■ INSTRUCTIONS FOR THE TASK ■
Please return the lines below verbatim, beginning at the one that has "let group := (s.part?" and stopping after the one that has "let s3 := if", and add no other lines.

■ DATA SUPPLIED ■

-- ==== Sys2Proof/Machine/Copy.lean ====
section
/-! DEFINITION. The block-transfer engine: CPSTART, CPTEST, EFENCE, and the firing, landing and completion of copies
(R178 to R187, R301 to R303, R308). Collectives' results are computed in Machine/Collective.lean. -/

namespace Sys2Proof.Machine

open Sys2Proof

/-! ## Template fields (R181) -/

def tmplSrc (t : BitVec 512) : Nat := (t.extractLsb' 448 64).toNat
def tmplDst (t : BitVec 512) : Nat := (t.extractLsb' 384 64).toNat
def tmplBitmap (t : BitVec 512) : Word64 := t.extractLsb' 320 64
def tmplCword (t : BitVec 512) : Word64 := t.extractLsb' 256 64
def tmplSrcPtr (t : BitVec 512) : Nat := (t.extractLsb' 192 32).toNat
def tmplDstPtr (t : BitVec 512) : Nat := (t.extractLsb' 160 32).toNat
def tmplSrcRing (t : BitVec 512) : Nat := (t.extractLsb' 155 5).toNat
def tmplDstRing (t : BitVec 512) : Nat := (t.extractLsb' 150 5).toNat
def tmplSrcSp (t : BitVec 512) : Bool := t.getLsbD 136
def tmplDstSp (t : BitVec 512) : Bool := t.getLsbD 135
def tmplCop (t : BitVec 512) : Nat := (t.extractLsb' 116 2).toNat
def tmplCtype (t : BitVec 512) : BitVec 5 := t.extractLsb' 111 5

/-- Command-word fields (R180). -/
def cmdP1 (w : Word64) : Nat := (w.extractLsb' 36 28).toNat
def cmdP0 (w : Word64) : Nat := (w.extractLsb' 8 28).toNat
def cmdTmpl (w : Word64) : Nat := (w.extractLsb' 0 8).toNat

/-- A ring size field that is no ring size (R181). -/
def badRing (r : Nat) : Bool := decide ((1 ≤ r ∧ r ≤ 8) ∨ 19 < r)

/-- A side's start is out of the range of its space (R181). -/
def sideRange (sp : Bool) (start : Nat) : Bool := if sp then decide (2 ^ 19 ≤ start) else decide (2 ^ 57 ≤ start)

/-- The collective element types: s32, z32, s64, z64, f32, bf16 (R181). -/
def collTypes : List Nat := [0x04, 0x08, 0x05, 0x09, 0x0C, 0x0B]

/-- A malformed template or parameters (R180, R181): FLT_RECORD, SUB 0x32. -/
def tmplBad (s : State) (part : Nat) (w : Word64) (t : BitVec 512) : Bool :=
  let n := tmplBytes t
  t.extractLsb' 0 111 != 0 || t.extractLsb' 127 8 != 0
    || badRing (tmplSrcRing t) || badRing (tmplDstRing t)
    || (tmplSrcRing t != 0 && !tmplSrcSp t) || (tmplDstRing t != 0 && !tmplDstSp t)
    || (tmplSrcRing t != 0 && decide (2 ^ tmplSrcRing t < n)) || (tmplDstRing t != 0 && decide (2 ^ tmplDstRing t < n))
    || decide (n < 16 ∨ 16777216 < n ∨ n % 16 ≠ 0)
    || decide (cmdP0 w % 16 ≠ 0 ∨ cmdP1 w % 16 ≠ 0)
    || (tmplSrcRing t != 0 && cmdP0 w != 0) || (tmplDstRing t != 0 && cmdP1 w != 0)
    || sideRange (tmplSrcSp t) (tmplSrc t + cmdP0 w) || sideRange (tmplDstSp t) (tmplDst t + cmdP1 w)
    || decide ((tmplBitmap t).toNat % 8 ≠ 0 ∨ (tmplCword t).toNat % 8 ≠ 0)
    || decide (tmplSrcPtr t % 8 ≠ 0 ∨ tmplDstPtr t % 8 ≠ 0)
    || (if tmplColl t then
          tmplSrcRing t != 0 || tmplDstRing t != 0 || tmplCop t == 3 || !collTypes.contains (tmplCtype t).toNat
            || decide (n % (tyBits (tmplCtype t) / 8) ≠ 0)
            || !(match s.part? part with | some p => p.groups.any (fun g => g.num == tmplGroup t) | none => false)
        else tmplGroup t != 0 || tmplCop t != 0 || tmplCtype t != 0)

/-- A scratchpad side, ring or pointer pair beyond the allocation (R179): FLT_SCRATCH_RANGE, SUB 0x03. -/
def tmplBeyond (alloc : Nat) (w : Word64) (t : BitVec 512) : Bool :=
  let side (sp : Bool) (ring start ptr : Nat) : Bool :=
    sp && (if ring = 0 then decide (alloc < start + tmplBytes t)
           else decide (alloc < start + 2 ^ ring ∨ alloc < ptr + 8))
  side (tmplSrcSp t) (tmplSrcRing t) (tmplSrc t + cmdP0 w) (tmplSrcPtr t)
    || side (tmplDstSp t) (tmplDstRing t) (tmplDst t + cmdP1 w) (tmplDstPtr t)

/-- Checks 2 to 5 of R179. -/
def cmdFault (s : State) (c : Cur) (w : Word64) : Option (BitVec 8 × BitVec 8) :=
  match c.j.tmpls[cmdTmpl w]? with
  | none => some (fltRecord, 0x31)
  | some t =>
    if tmplBad s c.j.ref.part w t then some (fltRecord, 0x32)
    else if tmplBeyond c.j.scratchSize w t then some (fltScratch, 0x03)
    else if tmplBaren t && ((c.j.barrier? (tmplBarrier t)).isNone || (c.w.member? (tmplBarrier t)).isNone) then
      some (fltBarrier, 0x01)
    else none

/-- The unfired commands of a channel of a core, in acceptance order (R182). -/
def State.chanQueue (s : State) (core chan : Nat) : List Cmd :=
  s.cmds.filter (fun x => x.core == core && x.chan == chan && !x.fired && x.error.isNone)

/-- The channel a physical address names (R178). -/
def chanOf (pa : Nat) : Option Nat :=
  match regionOf pa with
  | .channels off => if off < 0x40 ∧ off % 8 = 0 then some (off / 8) else none
  | _ => none

/-- Whether a command has the acquire flag, its scope, and whether it releases at system scope (R172, R173, R177, R181). -/
def tmplAcq (t : BitVec 512) : Bool := t.getLsbD 138
def tmplScope (t : BitVec 512) : BitVec 2 := t.extractLsb' 139 2
/-- Whether a side of a command is a ring (R172, R182). -/
def tmplRings (t : BitVec 512) : Bool := tmplSrcRing t != 0 || tmplDstRing t != 0
def tmplReleases (t : BitVec 512) : Bool := t.getLsbD 137 && tmplScope t == 3

/-- The naturally aligned 8-byte unit that a source or destination byte stands in (R167). -/
def unitOf (b : SrcByte) : Bool × Nat := (b.1, b.2 / 8)

/-- What a fragment has read ahead that may count for a command: without the acquire flag all of it, with it what stands in host or peer memory,
outside the total order, unless its scope is the system (R172, R177); a command with a ring reads nothing before it fires. -/
def earlyReads (t : BitVec 512) (xs : List (Nat × Bool × SrcByte × Byte)) : List (Nat × Bool × SrcByte × Byte) :=
  if tmplRings t then [] else xs.filter (fun x => !tmplAcq t || (x.2.1 && tmplScope t != 3))

/-- Of each unit that has been read ahead a command takes one reading, or none of them: a free choice (R172). -/
def State.takeEarly (s : State) (xs : List (Nat × Bool × SrcByte × Byte)) : List (Nat × Bool × SrcByte × Byte) :=
  xs.filter (fun x =>
    let u := unitOf x.2.2.1
    let steps := ((xs.filter (fun y => unitOf y.2.2.1 == u)).map (fun y => y.1)).eraseDups
    steps[s.choose (2 ^ 72 + 2 * u.2 + (if u.1 then 1 else 0)) (steps.length + 1)]? == some x.1)

/-- Accepts a command into its channel, a collective one counted on its group (R178, R179, R269), with what was read ahead for it (R172). -/
def State.accept (s : State) (c : Cur) (chan : Nat) (addr w : Word64) (t : BitVec 512) : State :=
  let (n, s1) := s.nextSerial
  let part := c.j.ref.part
  let group := (s.part? part).bind (fun p => p.groups.find? (fun x => x.num == tmplGroup t))
  let s2 := s1.modWg c.g.ref (fun g => { g with accepted := g.accepted.set chan (g.accepted.get chan + 1) })
  let s3 := if tmplColl t then s2.countGroup part (tmplGroup t) (· + 1) else s2
  let early := s.takeEarly (earlyReads t c.f.snaps)
  { s3 with cmds := s3.cmds ++
      [{ id := n, wg := c.g.ref, wave := c.w.ref.wave, frag := c.f.ref.frag, owners := [c.f.ref.frag]
         core := c.g.coreId, chan := chan, word := w, tmpl := t, pc := addr, fired := false, landed := []
         bitDue := none, squashed := false, error := none, srcPtr := 0, dstPtr := 0, fault := none
         tailDone := false, headDone := false, result := none, nth := match group with | some x => x.count | none => 0
         seen := early.map (fun x => x.2.2), far := (early.filter (fun x => x.2.1)).map (fun x => x.2.2.1) }] }

/-- CPSTART at an address that has translated (R179, R301): checks, the stall on a full buffer, acceptance. -/
def State.cpstart (s : State) (c : Cur) (p : Phys) (addr w : Word64) : State :=
  match chanOf p.pa with
  | none => s.trapScalar c fltRecord 0x30 addr
  | some chan =>
    match cmdFault s c w with
    | some (flt, sub) => s.trapScalar c flt sub addr
    | none =>
      if 32 ≤ (s.chanQueue c.g.coreId chan).length then s
      else (s.accept c chan addr w (c.j.tmpls.getD (cmdTmpl w) 0)).setFrag c.f.next
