-- ==== Sys2Proof/Machine/Launch.lean ====
section
/-! DEFINITION. Meridian: launches and their checks, the split among dies, completion signals, the park rule, lost dies and
the stopping of job graphs (R13, R30, R31, R35 to R38, R154, R210, R220 to R227, R253, R258). -/

namespace Sys2Proof.Machine

open Sys2Proof

/-! ## Answers of calls whose result Meridian gives (R221, R263) -/

/-- The offset in the queue's slots of lane `i`'s reply to a record. -/
def replyAt (seq : BitVec 32) (i : Nat) : Nat := 4096 * (seq.toNat % 2048) + 2048 + 16 * i

/-- The call id of a batch record: WAVEID and CALLSEQ (R260, R262). -/
def SqRec.callId (r : SqRec) : BitVec 32 × BitVec 32 := (r.head.extractLsb' 320 32, r.head.extractLsb' 352 32)

/-- Answers the caller of a mailbox or of an ECALL (R263, R265). -/
def State.giveResult (s : State) (c : CallSrc) (status : Byte) (v : Word64) : State :=
  match c with
  | .svc _ _ => s
  | .ecall _ _ _ => { s with results := s.results ++ [(c, status, v)] }
  | .mailbox p =>
    { s.modPart p.toNat (fun x =>
        { x with mailbox := { x.mailbox with
            resp := (v.setWidth 512 <<< 64) ||| ((x.mailbox.bell.setWidth 32 ++ 0#24 ++ status).setWidth 512), done := x.mailbox.bell } })
      with results := s.results ++ [(c, status, v)] }

/-- Gives a call its result and status once they are known: in the replies of its open records, those that were answered from the completion
record with status REPLAYED still, and in the call's completion record (R262). -/
def State.giveLate (s : State) (c : Caller) (status : Byte) (v : Nat) : State :=
  match c.callId with
  | none => s.giveResult c.src status (BitVec.ofNat 64 v)
  | some (j, cid) =>
    let put (m : Sparse 8) (o : Nat) : Sparse 8 := (m.setBytes o 8 v).set (o + 8) status
    let s1 := s.modJob j (fun x => { x with completion := x.completion.map (fun e =>
      if (e.1, e.2.1) = cid then (e.1, e.2.1, put e.2.2 (16 * c.lane)) else e) })
    let answer (m : Sparse 8) (r : SqRec) : Sparse 8 :=
      let o := replyAt r.seq c.lane
      (m.setBytes o 8 v).set (o + 8) (if r.replayed then 4 else status)
    { s1 with dies := s1.dies.map (fun (d : Die) =>
        let mine := d.sq.opened.filter (fun r => r.batch && r.caller.wave.wg.job == j && r.callId == cid)
        { d with sq := { d.sq with bytes := mine.foldl answer d.sq.bytes } }) }

/-- The monitor's answer: status and sequence in RESP, then DONESEQ (R255). -/
def State.respond (s : State) (status : Byte) : State :=
  { s with monitor := { s.monitor with
      resp := ((s.monitor.bell.setWidth 32 ++ 0#24 ++ status).setWidth 512), done := s.monitor.bell } }

/-! ## The checks of R223 -/

/-- Bits that a launch record must hold at zero (R222). -/
def recordReserved : List (Nat × Nat) :=
  [(992, 1056), (960, 10), (812, 20), (792, 8), (781, 3), (668, 4), (643, 5), (155, 37)]

/-- Cause 0x01 of the record itself: reserved fields, ranges, alignments (R222). -/
def recordBad (r : BitVec 2048) : Bool :=
  let f (lo n : Nat) : Nat := (r.extractLsb' lo n).toNat
  recordReserved.any (fun x => f x.1 x.2 != 0)
    || decide (f 128 27 = 0 ∨ 256 < f 983 9 ∨ 4096 < f 970 13 ∨ 128 < f 648 8 ∨ 1 < f 657 2)
    || decide (f 64 64 % 8 ≠ 0 ∨ f 192 64 % 16 ≠ 0 ∨ f 256 64 % 32 ≠ 0 ∨ f 448 64 % 64 ≠ 0 ∨ f 896 64 % 64 ≠ 0 ∨ f 832 64 % 32 ≠ 0)
    || decide (f 320 12 ≠ 0 ∨ f 364 20 ≠ 0)
    || (!r.getLsbD 780 && f 768 12 != 0)

/-- A role record that is malformed: its entries stand in the kernel's sections, at offset 0 where the kernel has no lane section
(R17, R95, log 19). -/
def roleBad (scalarSize laneSize : Nat) (x : BitVec 192) : Bool :=
  decide (scalarSize ≤ (roleSpc x).toNat ∨ (laneSize ≤ (roleLpc x).toNat ∧ 0 < laneSize + (roleLpc x).toNat) ∨ (roleSpc x).toNat % 4 ≠ 0 ∨ (roleLpc x).toNat % 12 ≠ 0 ∨ roleWaves x = 0 ∨ 32 < roleWaves x ∨ 8 < roleTiles x
    ∨ roleVregs x = 0 ∨ 256 < roleVregs x ∨ roleSregs x = 0 ∨ 64 < roleSregs x ∨ 3 < rolePrio x)
    || x.extractLsb' 113 79 != 0

/-- Cause 0x01 of the kernel descriptor (R95); its SCALAR address is a multiple of 4 as every SPC is (R40, log 60). -/
def Job.descBad (j : Job) : Bool :=
  let f (lo n : Nat) : Nat := (j.kdesc.extractLsb' lo n).toNat
  [16, 32, 64].all (· != j.width) || decide (j.nroles = 0 ∨ 4 < j.nroles)
    || decide (f 273 15 ≠ 0 ∨ f 1056 32 ≠ 0 ∨ f 1856 192 ≠ 0)
    || decide (524288 < j.scratchSize ∨ j.scratchSize % 128 ≠ 0 ∨ j.scalarBase.toNat % 4 ≠ 0 ∨ j.laneBase.toNat % 48 ≠ 0 ∨ j.laneSize % 12 ≠ 0)
    || decide (16384 < j.nconst ∨ 4096 < f 608 32 ∨ 256 < f 768 32 ∨ 4096 < j.nregion ∨ 64 < f 1024 32)
    || (List.range 4).any (fun k => if k < j.nroles then roleBad j.scalarSize j.laneSize (j.role k) else j.role k != 0)
    || decide (32 < j.nwaves)

/-- Cause 0x03: one workgroup does not fit on a core (R18, R138). -/
def Job.tooBig (j : Job) : Bool := !coreHolds [j] || decide (32 < j.nwaves)

/-- A member list in strictly ascending order, each member within the job (R31). -/
def membersOk (nwg waves : Nat) : List (BitVec 32) → Bool
  | [] => true
  | [w] => decide (w.toNat / 32 < nwg ∧ w.toNat % 32 < waves)
  | w :: v :: ws => decide (w.toNat / 32 < nwg ∧ w.toNat % 32 < waves ∧ w.toNat < v.toNat) && membersOk nwg waves (v :: ws)

/-- Reads one constellation entry; none where it is malformed (R30, R31). An unused entry gives no barrier,
and its LIST is read by nothing (log 95). -/
def State.readCon (s : State) (j : Job) (tab : Word64) (k : Nat) : Option (List Barrier) :=
  match s.readVaNat j.who (tab + BitVec.ofNat 64 (16 * k)) 16 with
  | none => none
  | some v =>
    let e := BitVec.ofNat 128 v
    let n := (e.extractLsb' 0 32).toNat
    let lst := (e.extractLsb' 64 57).setWidth 64
    if e.extractLsb' 121 7 ≠ 0 ∨ e.extractLsb' 32 32 ≠ 0 then none
    else if n = 0 then some []
    else if lst.toNat % 4 ≠ 0 ∨ 32 * j.nwg < n then none
    else
      match (List.range n).mapM (fun i => (s.readVaNat j.who (lst + BitVec.ofNat 64 (4 * i)) 4).map (BitVec.ofNat 32)) with
      | none => none
      | some ws =>
        if membersOk j.nwg j.nwaves ws then
          some [{ k := BitVec.ofNat 8 k, members := ws, phase := 0, arrived := 0, expect := n, pending := 0, broken := false }]
        else none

■ TASK ANSWER ■
  let group := (s.part? part).bind (fun p => p.groups.find? (fun x => x.num == tmplGroup t))
  let s2 := s1.modWg c.g.ref (fun g => { g with accepted := g.accepted.set chan (g.accepted.get chan + 1) })
  let s3 := if tmplColl t then s2.countGroup part (tmplGroup t) (· + 1) else s2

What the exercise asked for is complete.